All living things ingest carbon in some form, so naturally something that’s constantly ingesting carbon from the environment, should have the same ratio of carbon 12 to carbon 14 in their bodies as that environment. Once that organism dies, it stops taking in carbon, so that carbon is now isolated. After 5730 years, half of the carbon 14 in that organism has decayed, so the ratio of carbon 12 to carbon 14 should be different, showing half as much carbon 14 as in the environment, so we know that the organism died 5730 years ago. Different ratios allow us to find different amounts of time, but after about 10 half lives or so, the ratio becomes too hard to measure, but then you can often use something of a longer half life like uranium.

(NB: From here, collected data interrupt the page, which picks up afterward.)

-- ==== Sys2Proof/Laws/Folio.lean ====
section
/-! SUPPORT. The folio engines: what the results of a bundle can change. -/

namespace Sys2Proof.Machine

variable (s : State)

theorem setEngine_keeps (e : Nat) (h : FolioHid) (P : List Part) (r : Nat → Bool) (hp : Part.folio ∈ P) : s.Keeps P r (s.setEngine e h) :=
  .of_regs r rfl fun p _ hq => by cases p <;> first | rfl | exact absurd hp hq

@[simp] theorem engine_setEngine_self (e : Nat) (h : FolioHid) : (s.setEngine e h).engine e = h := by
  simp [State.engine, State.setEngine]

theorem engine_setEngine_ne {e f : Nat} (hf : f ≠ e) (h : FolioHid) : (s.setEngine e h).engine f = s.engine f :=
  Store.get_set_ne folio0 hf h s.folio

/-- A result of a slot changes its engine, or counts a plane index out of range. -/
theorem folioWrite_keeps (e : Nat) (w : FolioWrite) (P : List Part) (r : Nat → Bool) (hp : Part.folio ∈ P)
    (hr : r (Reg.FOLIO_PLNERR e) = true) : s.Keeps P r (State.folioWrite e s w) := by
  unfold State.folioWrite
  split
  · exact setEngine_keeps s e _ P r hp
  · exact setEngine_keeps s e _ P r hp
  · exact setEngine_keeps s e _ P r hp
  · exact setEngine_keeps s e _ P r hp
  · exact bump_keeps s _ P r hr

/-- The results of a bundle change their engine and nothing else, but for the count of plane indexes out of range. -/
theorem folioWrites_keeps (e : Nat) (ws : List FolioWrite) (P : List Part) (r : Nat → Bool) (hp : Part.folio ∈ P)
    (hr : r (Reg.FOLIO_PLNERR e) = true) : s.Keeps P r (s.folioWrites e ws) :=
  State.Keeps.foldl _ ws s fun s w _ => folioWrite_keeps s e w P r hp hr

theorem engine_bump (f a : Nat) : (s.bump a).engine f = s.engine f := rfl

/-- The results of a bundle leave every other engine as it was. -/
theorem folioWrites_engine_ne {e f : Nat} (hf : f ≠ e) (ws : List FolioWrite) : (s.folioWrites e ws).engine f = s.engine f := by
  unfold State.folioWrites
  induction ws generalizing s with
  | nil => rfl
  | cons w r ih =>
    rw [List.foldl_cons, ih]
    unfold State.folioWrite
    split <;> first | exact engine_setEngine_ne s hf _ | rfl

/-- HB's rule stands over the results of a bundle. -/
theorem folioWrites_rule (e : Nat) (ws : List FolioWrite) (h : s.HbRule) : (s.folioWrites e ws).HbRule := by
  obtain ⟨k1, k2⟩ := folioWrites_keeps s e ws [.folio] (theRegs [Reg.FOLIO_PLNERR e]) (by simp) (by simp [theRegs])
  have hr (a : Nat) (ha : a ≠ Reg.FOLIO_PLNERR e) : (s.folioWrites e ws).reg a = s.reg a := k2 a (by simpa [theRegs] using ha)
  have hs : Reg.RED_STATUS ≠ Reg.FOLIO_PLNERR e := by rw [Reg.RED_STATUS, Reg.FOLIO_PLNERR]; omega
  unfold State.HbRule at *
  rw [State.flag, State.fld, hr _ hs, hbCondition_congr s (s.folioWrites e ws) (k1 .mode (by simp) (by simp)) _ _ _]
  · exact h
  · intro a ha
    apply hr
    rintro rfl
    rw [hbReads_iff, Reg.FOLIO_PLNERR] at ha
    omega
  · rw [State.fld, State.fld, hr _ hs]
  · rw [State.fld, State.fld, hr _ hs]

/-- A table of lanes written one after the other. -/
theorem get_lanes (ls : List Nat) (k r i : Nat) (m : Store Nat) :
    Store.get (fun _ => 0) i ((ls.zipIdx k).foldl (fun m x => Store.set (fun _ => 0) (32 * r + x.2) (x.1 % 65536) m) m)
      = if 32 * r + k ≤ i ∧ i < 32 * r + k + ls.length then ((ls[i - (32 * r + k)]?).getD 0) % 65536 else Store.get (fun _ => 0) i m := by
  induction ls generalizing k m with
  | nil => simp
  | cons x ls ih =>
    simp only [List.zipIdx_cons, List.foldl_cons, ih, List.length_cons]
    by_cases h : i = 32 * r + k
    · subst h
      simp
    · rw [Store.get_set_ne (fun _ => 0) h]
      by_cases h1 : 32 * r + (k + 1) ≤ i ∧ i < 32 * r + (k + 1) + ls.length
      · rw [if_pos h1, if_pos (by omega)]
        obtain ⟨j, hj⟩ : ∃ j, i - (32 * r + k) = j + 1 := ⟨i - (32 * r + k) - 1, by omega⟩
        rw [hj, List.getElem?_cons_succ]
        congr 4; omega
      · rw [if_neg h1, if_neg (by omega)]

/-- A vector result writes its register's lanes and nothing else. -/
theorem folioWrites_vec (e d : Nat) (f : Nat → Nat) : s.VecResult e d f (s.folioWrites e [.vec d (lanes32 f)]) := by
  have k : s.Keeps [.folio] noReg (s.folioWrites e [.vec d (lanes32 f)]) := setEngine_keeps s e _ _ _ (by simp)
  have hv (r l : Nat) : (s.folioWrites e [.vec d (lanes32 f)]).vreg e r l
      = if 32 * d + 0 ≤ 32 * r + l ∧ 32 * r + l < 32 * d + 0 + (lanes32 f).length then (((lanes32 f)[32 * r + l - (32 * d + 0)]?).getD 0) % 65536 else s.vreg e r l := by
    simp only [State.folioWrites, List.foldl_cons, List.foldl_nil, State.folioWrite, State.vreg, engine_setEngine_self]
    exact get_lanes _ _ _ _ _
  have hl : (lanes32 f).length = 32 := by simp [lanes32]
  refine ⟨fun l h => ?_, fun r l h hr => ?_, ?_, ?_, ?_, ⟨?_, fun g hg => folioWrites_engine_ne s hg _⟩, k⟩
  · rw [hv, hl, if_pos (by omega)]
    have : 32 * d + l - (32 * d + 0) = l := by omega
    rw [this]; simp [lanes32, h]
  · rw [hv, hl, if_neg (by omega)]
  all_goals simp [State.folioWrites, State.folioWrite]

/-- A scalar result writes its register and nothing else. -/
theorem folioWrites_scal (e d n : Nat) : s.ScalResult e d n (s.folioWrites e [.scal d n]) := by
  refine ⟨?_, fun r hr => ?_, ?_, ?_, ?_, ⟨?_, fun g hg => folioWrites_engine_ne s hg _⟩, setEngine_keeps s e _ _ _ (by simp)⟩
  all_goals simp [State.folioWrites, State.folioWrite, State.sreg, Store.get_set_ne (fun _ => 0), *]

end Sys2Proof.Machine
end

The same can also be applied to say pottery. The clay out in the environment constantly has things dying in it, introducing carbon, until a human takes the clay out of the environment and fires it, isolating that carbon and allowing us to figure out when it was made.

Half lives are also not a fundamental law of how radioactivity works, but rather a result of statistics. A radioactive atom, after one half life, has a 50% of decaying. It isn’t communicating with all of its neighbors to work out which atoms decay when, there’s just so many atoms that after one half life, half of them have decayed, but if it’s off by a couple hundred atoms, no one will notice among the billions of atoms in the sample you’re taking. The sample size is so large, that we can always assume it behaves that way.

The formula:

Remaining isotope = initial isotope * e^(-[ln2/half life] * time)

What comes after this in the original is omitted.